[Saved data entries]
******************************

-- ==== Sys2Proof/Machine/Book.lean ====
section
/-! DEFINITION. The prompt book's bytes (02 R35 to R42; 14 Tables 14-7, 14-8; 09 Table 9-5): directory and records. -/

namespace Sys2Proof.Machine

/-- `n` bytes from an offset. -/
def slice (bs : List Byte) (off n : Nat) : List Byte := (bs.drop off).take n

/-- A directory entry (Table 2-3). -/
structure DirEntry where
  type   : Nat
  sver   : Nat
  sflags : Nat
  off    : Nat
  len    : Nat
  count  : Nat
  size   : Nat
  deriving DecidableEq, Repr

def DirEntry.ofBytes (bs : List Byte) : DirEntry :=
  ⟨fieldAt bs 0 2, fieldAt bs 2 2, fieldAt bs 4 4, fieldAt bs 8 8, fieldAt bs 16 8, fieldAt bs 24 4, fieldAt bs 28 4⟩

/-- The entries at DIR_OFFSET among the first SECTION_COUNT, at most 64, that lie within the book (R44). -/
def dirOf (bs : List Byte) : List DirEntry :=
  let off := fieldAt bs 0x20 8
  let n := min 64 (fieldAt bs 0x10 4)
  ((List.range n).filter fun i => decide (off + 32 * i + 32 ≤ bs.length)).map fun i =>
    DirEntry.ofBytes (slice bs (off + 32 * i) 32)

/-- Section types (Table 2-4): record size and fixed count, 0 where it has none. -/
def sectionType (t : Nat) : Option (Nat × Nat) :=
  match t with
  | 0x01 => some (64, 1) | 0x02 => some (16, 6) | 0x03 => some (32, 0) | 0x10 => some (64, 0)
  | 0x11 => some (64, 0) | 0x20 => some (64, 0) | 0x30 => some (0, 0) | 0x40 => some (32, 0)
  | 0x41 => some (8, 0) | 0x50 => some (16, 0) | 0x51 => some (8, 0) | 0x52 => some (16, 0)
  | 0xFF => some (128, 1) | _ => none

/-- Required section types (Table 2-4). -/
def requiredTypes : List Nat := [0x01, 0x02, 0x03, 0x10, 0x11, 0x20, 0x50, 0x51, 0xFF]

/-- The records of a section of a fixed record size. -/
def recordsOf (bs : List Byte) (dir : List DirEntry) (type : Nat) : List (List Byte) :=
  match dir.find? fun e => e.type = type with
  | none => []
  | some e => (List.range e.count).map fun i => slice bs (e.off + i * e.size) e.size

/-! ### Records -/

def Layer.ofBytes (b : List Byte) : Layer :=
  ⟨fieldAt b 0 4, fieldAt b 4 1, fieldAt b 5 1, fieldAt b 8 4, fieldAt b 12 4, fieldAt b 16 4, fieldAt b 20 4,
    fieldAt b 24 4, fieldAt b 28 4⟩

def PhaseRec.ofBytes (b : List Byte) : PhaseRec :=
  ⟨fieldAt b 0 4, fieldAt b 4 1, fieldAt b 5 1, fieldAt b 6 2, fieldAt b 8 4⟩

def OrderRec.ofBytes (b : List Byte) : OrderRec := ⟨fieldAt b 0 2, fieldAt b 2 1, fieldAt b 4 4⟩

def Principal.ofBytes (b : List Byte) : Principal := ⟨fieldAt b 0 4, fieldAt b 4 4, fieldAt b 8 1⟩

/-- A CIRCUIT record (Table 14-7). -/
def CircuitRec.ofBytes (b : List Byte) : CircuitRec :=
  let fl := fieldAt b 3 1
  let n := fieldAt b 4 1
  let outs := fieldAt b 8 4
  let labels := fieldAt b 0x0C 8
  let leaves := fieldAt b 0x1A 6
  { flow := fieldAt b 0 2, inPort := fieldAt b 2 1, conf := bitsOf fl 0 1 = 1, reduce := bitsOf fl 1 1 = 1,
    buddy := bitsOf fl 2 1 = 1, nout := n, key := fieldAt b 5 1, retFlow := fieldAt b 6 2,
    outs := (List.range (min n 4)).map fun i => (bitsOf outs (5 * i) 5, bitsOf labels (16 * i) 16, bitsOf leaves (10 * i) 10),
    red := fieldAt b 0x14 4, source := fieldAt b 0x18 2 % 2 ^ 10 }

/-- A SLOT record (Table 14-8). -/
def SlotRec.ofBytes (b : List Byte) : SlotRec := ⟨fieldAt b 0 2, fieldAt b 2 1 % 32, fieldAt b 4 2, fieldAt b 6 2⟩

/-- A VECTOR record at the head of some bytes, and its REC_LEN (Table 9-5). -/
def VecProg.ofBytes (b : List Byte) : VecProg × Nat :=
  let ns := fieldAt b 5 1
  let n := fieldAt b 8 4
  ({ progId := fieldAt b 0 4, lbay := fieldAt b 4 1,
     scalars := (List.range ns).map fun i => BitVec.ofNat 64 (fieldAt b (0x20 + 8 * i) 8),
     insns := (List.range n).map fun i => BitVec.ofNat 32 (fieldAt b (0x20 + 8 * ns + 4 * i) 4),
     expUs := fieldAt b 12 4 }, fieldAt b 16 4)

/-- The records of the VECTOR section, while they lie within it. -/
def vecRecords : Nat → List Byte → List (VecProg × Nat)
  | 0, _ => []
  | n + 1, bs =>
    let r := VecProg.ofBytes bs
    if r.2 < 32 ∨ bs.length < r.2 then [] else r :: vecRecords n (bs.drop r.2)

/-- The VECTOR section's records. -/
def vectorsOf (bs : List Byte) (dir : List DirEntry) : List (VecProg × Nat) :=
  match dir.find? fun e => e.type = 0x30 with
  | none => []
  | some e => vecRecords e.count (slice bs e.off e.len)

/-- BOOK_DIGEST recomputed (Table 2-2): up to the SIGN section, with CAST_DIGEST and BOOK_DIGEST taken as 0. -/
def bookDigest (bs : List Byte) (signOff : Nat) : List Byte :=
  sm3 (slice bs 0 0x40 ++ List.replicate 64 0 ++ (bs.take signOff).drop 0x80)

/-- The book of some bytes and their directory. -/
def Book.ofBytes (bs : List Byte) (dir : List DirEntry) : Book :=
  let job := (recordsOf bs dir 0x01).headD []
  let bc := fieldAt job 0x20 8
  { jobId := fieldAt bs 0x18 8, castRank := fieldAt bs 0x28 2, castSize := fieldAt bs 0x2A 2,
    tilingId := fieldAt bs 0x30 8, confidential := fieldAt bs 0x38 8 % 2 = 1,
    castDigest := BitVec.ofNat 256 (leNat (slice bs 0x40 32)), bookDigest := BitVec.ofNat 256 (leNat (slice bs 0x60 32)),
    jobSeed := fieldAt job 0 8, firstStep := fieldAt job 8 8 % 2 ^ 48, curtainTimeout := fieldAt job 0x10 4,
    digestInterval := fieldAt job 0x14 2, dupDivisor := fieldAt job 0x16 2, headroom := fieldAt job 0x18 1,
    microBatches := fieldAt job 0x19 1, buddyRank := fieldAt job 0x1A 2, buddyOf := fieldAt job 0x1C 2,
    shapeId := fieldAt job 0x1E 2, bcFirst := bitsOf bc 0 32, bcCount := bitsOf bc 32 16,
    retain := (recordsOf bs dir 0x02).map fun b => (fieldAt b 0 8, fieldAt b 8 8),
    layers := (recordsOf bs dir 0x03).map Layer.ofBytes,
    tiles := (recordsOf bs dir 0x10).map TileDesc.ofBytes,
    fallback := (recordsOf bs dir 0x11).map TileDesc.ofBytes,
    streams := (recordsOf bs dir 0x20).map StreamDesc.ofBytes,
    programs := (vectorsOf bs dir).map (·.1),
    circuits := (recordsOf bs dir 0x40).map CircuitRec.ofBytes,
    slots := (recordsOf bs dir 0x41).map SlotRec.ofBytes,
    phases := (recordsOf bs dir 0x50).map PhaseRec.ofBytes,
    order := (recordsOf bs dir 0x51).map OrderRec.ofBytes,
    principals := (recordsOf bs dir 0x52).map Principal.ofBytes }

end Sys2Proof.Machine
end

******************************

Please give the number of lines in the entries above that hold "outs", with no other text.

▸ **OUTPUT**: 2